* PROBLEM TO WORK ON:
Your response should be every line from the entries that includes the string "joinCommit".

* RECORDS SUPPLIED:
/-- The device whose curd is placed next: an EXCLUDED device's and a LAPPED notice at once, else the least FTBASE that the node
watermark has passed (13_node R320). -/
def State.nextPlace (s : State) : Option Nat :=
  let l := s.node.devs.filter fun e => !e.2.queue.isEmpty
  let tq := fun (e : Nat × NodeDev) => if e.1 = s.self then s.clk.devTq else e.2.b.tq
  let ft := fun (e : Nat × NodeDev) => (e.2.queue.head?.map NodeItem.ftBase).getD 0
  match l.find? fun e => tq e == 3 || (e.2.queue.head?.any NodeItem.isLapped) with
  | some e => some e.1
  | none =>
    let least := l.foldl (fun (b : Option (Nat × Nat)) (e : Nat × NodeDev) =>
      match b with
      | some x => if ft e < x.2 then some (e.1, ft e) else b
      | none => some (e.1, ft e)) none
    match least with
    | some (d, f) => if f < s.nodeWm then some d else none
    | none => none

/-- NODE_PLACE: the head places one curd in the node ring (13_node R320, R321). -/
def execNodePlace (t : Nat) (s : State) : Host.Outcome State Fault Refusal :=
  onHub t (fun s =>
    match s.nodeRing, s.nextPlace with
    | some (c, n), some d =>
      if !(s.ringOpen c n) then s
      else if !(s.ring c n).due.isEmpty then s.placeRing c n
      else match (sgetD s.node.devs d {}).queue with
        | [] => s
        | .lapped a b :: l => (s.modDev d fun y => { y with queue := l }).putLapped c n a b (some d)
        | .curd j x :: l =>
          let pi := (s.ring c n).pi
          let s := s.modDev d fun y => { y with queue := l }
          (s.putCurd c n j x).modNode fun m => { m with places := m.places ++ [(d, j, pi)] }
    | _, _ => s) s

/-- NODE_ACK_RECEIVED: the node-head cursor advances (13_node R319). -/
def execNodeAckReceived (t : Nat) (jidx : Nat) (s : State) : Host.Outcome State Fault Refusal :=
  onHub t (fun s => s.modSub .node fun x => if jidx < x.next then x.acked jidx else x) s

/-- BOUNDARY_REPORT at the head (13_node R328). -/
def execBoundaryReport (t : Nat) (dev : BitVec 6) (kind : BitVec 2) (epoch : BitVec 32) (s : State) :
    Host.Outcome State Fault Refusal :=
  onHub t (fun s =>
    let d := dev.toNat
    match sget s.node.devs d with
    | none => s
    | some x =>
      if !s.node.isHead then s
      else if 2 ≤ kind.toNat then s.modDev d fun y => { y with expect := some epoch }
      else if x.plandiff then s
      else
        (s.modDev d fun y => { y with plandiff := true }).disagree ndPlan d ((x.expect.getD 0).toNat) epoch.toNat) s

/-! ## Node snapshots -/

/-- Set the result of a node operation and its map. -/
def State.nodeResult (s : State) (res : Nat) (m : BitVec 64) : State :=
  s.modNode fun n => { n with result := BitVec.ofNat 8 res, nmap := m }

/-- The bit of a device. -/
def devBit (d : Nat) : BitVec 64 := (1 : BitVec 64) <<< d

/-- The map of a list of devices. -/
def devMap (l : List Nat) : BitVec 64 := l.foldl (fun (m : BitVec 64) d => m ||| devBit d) 0

/-- KX_SYN_NCMD SNAPSHOT (13_node R323). -/
def State.nodeSnapshot (s : State) : State :=
  let nt := s.rd64 Kx.synNtLo Kx.synNtHi
  let T := if nt = 0 then s.now + 50 * usT else nt
  if !s.node.isHead || !(s.node.nfeat.getLsbD 0) then s.nodeResult rBadArg 0
  else if T < s.now + 50 * usT then s.nodeResult rTooSoon 0
  else
    let id := s.node.snapId + 1
    let s := s.modNode fun n => { n with snapId := id }
    let s := (s.others.filter fun e => e.2.b.nvmaj == s.nvmaj && e.2.b.tq != 3).foldl (fun (s : State) (e : Nat × NodeDev) =>
      s.emit (.nodeMsg e.1 nmSnapshot T id.toNat)) s
    match s.requestSnap (some T) none id with
    | (s, .ok _ _) => s.nodeResult rOk 0
    | (s, _) => s.nodeResult rOk (devBit s.self)

/-- NODE_SNAPSHOT. -/
def execNodeSnapshot (t : Nat) (port : Port) (s : State) : Host.Outcome State Fault Refusal :=
  onWrite t port Kx.synNcmd.off (fun s => s.notDbg port Kx.synNcmd.off fun s => s.nodeSnapshot) s

/-- NODE_SNAPSHOT_RECEIVED: the member applies R77; a refusal is reported (13_node R323). -/
def execNodeSnapshotReceived (t : Nat) (at_ : BitVec 64) (id : BitVec 32) (s : State) : Host.Outcome State Fault Refusal :=
  onHub t (fun s =>
    if !s.inNode || s.node.isHead || s.clk.devTq = 3 then s
    else match s.requestSnap (some at_.toNat) none id with
      | (s, .ok _ _) => s
      | (s, _) => s.emit (.nodeMsg (s.node.head.getD 0) nmReport nrBusy id.toNat)) s

/-! ## Node commits -/

/-- The open transaction belongs to a register path (13_node R324). -/
def State.pathTxn (s : State) : Bool :=
  s.plan.phase == .opened && (s.lease.kind == okPortA || s.lease.kind == okPortB)

/-- This device takes part in a node commit for T: its lease is pinned and PREPARE goes to its stations (13_node R325). -/
def State.joinCommit (s : State) (T : Nat) : State := (s.prepare T none true).modNode fun n => { n with nt := some T }

/-- The devices of a bit map. -/
def devsOf (m : BitVec 64) : List Nat := (List.range 64).filter fun d => m.getLsbD d

/-- KX_SYN_NCMD COMMIT (13_node R324). -/
def State.nodeCommit (s : State) (parts busy : BitVec 64) : State :=
  let T := s.rd64 Kx.synNtLo Kx.synNtHi
  let busy := if s.lease.kind != 0 && !s.pathTxn then busy ||| devBit s.self else busy
  if !s.node.isHead || !(s.node.nfeat.getLsbD 1) then s.nodeResult rBadArg 0
  else if s.node.op.isSome then s.nodeResult rCommitting 0
  else if T < s.now + 50 * usT then s.nodeResult rTooSoon 0
  else if s.now + secT < T then s.nodeResult rTooFar 0
  else if busy != 0 then s.nodeResult rNotReady busy
  else
    let own := s.pathTxn
    let ds := (devsOf parts).filter fun d => d != s.self && s.node.reachable s.now d
    let s := (s.emit (.nodeMsg 64 nmPrepare T 0)).modNode fun n =>
      { n with op := some { kind := 1, t := T, parts := ds ++ (if own then [s.self] else []), due := T + 10 * usT } }
    if own then s.joinCommit T else s

/-- NODE_COMMIT. -/
def execNodeCommit (t : Nat) (port : Port) (parts busy : BitVec 64) (s : State) : Host.Outcome State Fault Refusal :=
  onWrite t port Kx.synNcmd.off (fun s => s.notDbg port Kx.synNcmd.off fun s => s.nodeCommit parts busy) s

/-- NODE_PREPARE_RECEIVED (13_node R324, R325). -/
def execNodePrepareReceived (t : Nat) (at_ : BitVec 64) (s : State) : Host.Outcome State Fault Refusal :=
  onHub t (fun s =>
    if !s.inNode || s.node.isHead then s
    else if s.pathTxn then s.joinCommit at_.toNat
    else if s.lease.kind != 0 then s.emit (.nodeMsg (s.node.head.getD 0) nmReport nrBusy at_.toNat)
    else s.modNode fun n => { n with nt := some at_.toNat }) s

/-- NODE_READY_RECEIVED (13_node R325). -/
def execNodeReadyReceived (t : Nat) (dev : BitVec 6) (s : State) : Host.Outcome State Fault Refusal :=
  onHub t (fun s =>
    let d := dev.toNat
    s.modNode fun n =>
      { n with op := n.op.map fun o =>
          if o.gone then o else { o with parts := insertNew o.parts d, ready := insertNew o.ready d } }) s

/-- All stations of this device are ready in its node commit. -/
def State.ownReady (s : State) : Bool :=
  s.plan.node && s.plan.phase == .preparing && s.plan.parts.all fun n => decide (n ∈ s.plan.ready)

/-- The participants that have answered neither READY nor swapped, by a test of the device itself. -/
def opMissing (o : NodeOp) (self : Nat) (own : Bool) (done : List Nat) : List Nat :=
  o.parts.filter fun d => if d = self then !own else !(d ∈ done)

/-- The head ends a node commit without a swap (13_node R325). -/
def State.abortCommit (s : State) (m : BitVec 64) : State :=
  let s := ((s.emit (.nodeMsg 64 nmGo 0 0)).nodeResult rNotReady m).modNode fun n => { n with op := none, nt := none }
  if s.plan.node && s.plan.phase == .preparing then s.notReady else s

/-- NODE_GO_DECISION: at T − 10 µs (13_node R325). -/
def execNodeGoDecision (t : Nat) (s : State) : Host.Outcome State Fault Refusal :=
  onHub t (fun s =>
    match s.node.op with
    | none => s
    | some o =>
      if o.gone || s.now + 10 * usT < o.t then s
      else
        let miss := opMissing o s.self s.ownReady o.ready
        if miss.isEmpty then
          ((s.emit (.nodeMsg 64 nmGo 1 o.t)).modNode fun n => { n with op := some { o with gone := true } }).modPlan fun p =>
            if p.node then { p with nodeGo := some true } else p
        else s.abortCommit (devMap miss)) s

/-- NODE_GO_RECEIVED (13_node R325, R326). -/
def execNodeGoReceived (t : Nat) (go : Bool) (s : State) : Host.Outcome State Fault Refusal :=
  onHub t (fun s =>
    if !s.plan.node || s.plan.phase != .preparing then (if go then s else s.modNode fun n => { n with nt := none })
    else if go then s.modPlan fun p => { p with nodeGo := some true }
    else (s.modNode fun n => { n with nt := none }).notReady) s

* OUTPUT OF THE TASK:
def State.joinCommit (s : State) (T : Nat) : State := (s.prepare T none true).modNode fun n => { n with nt := some T }
    if own then s.joinCommit T else s
    else if s.pathTxn then s.joinCommit at_.toNat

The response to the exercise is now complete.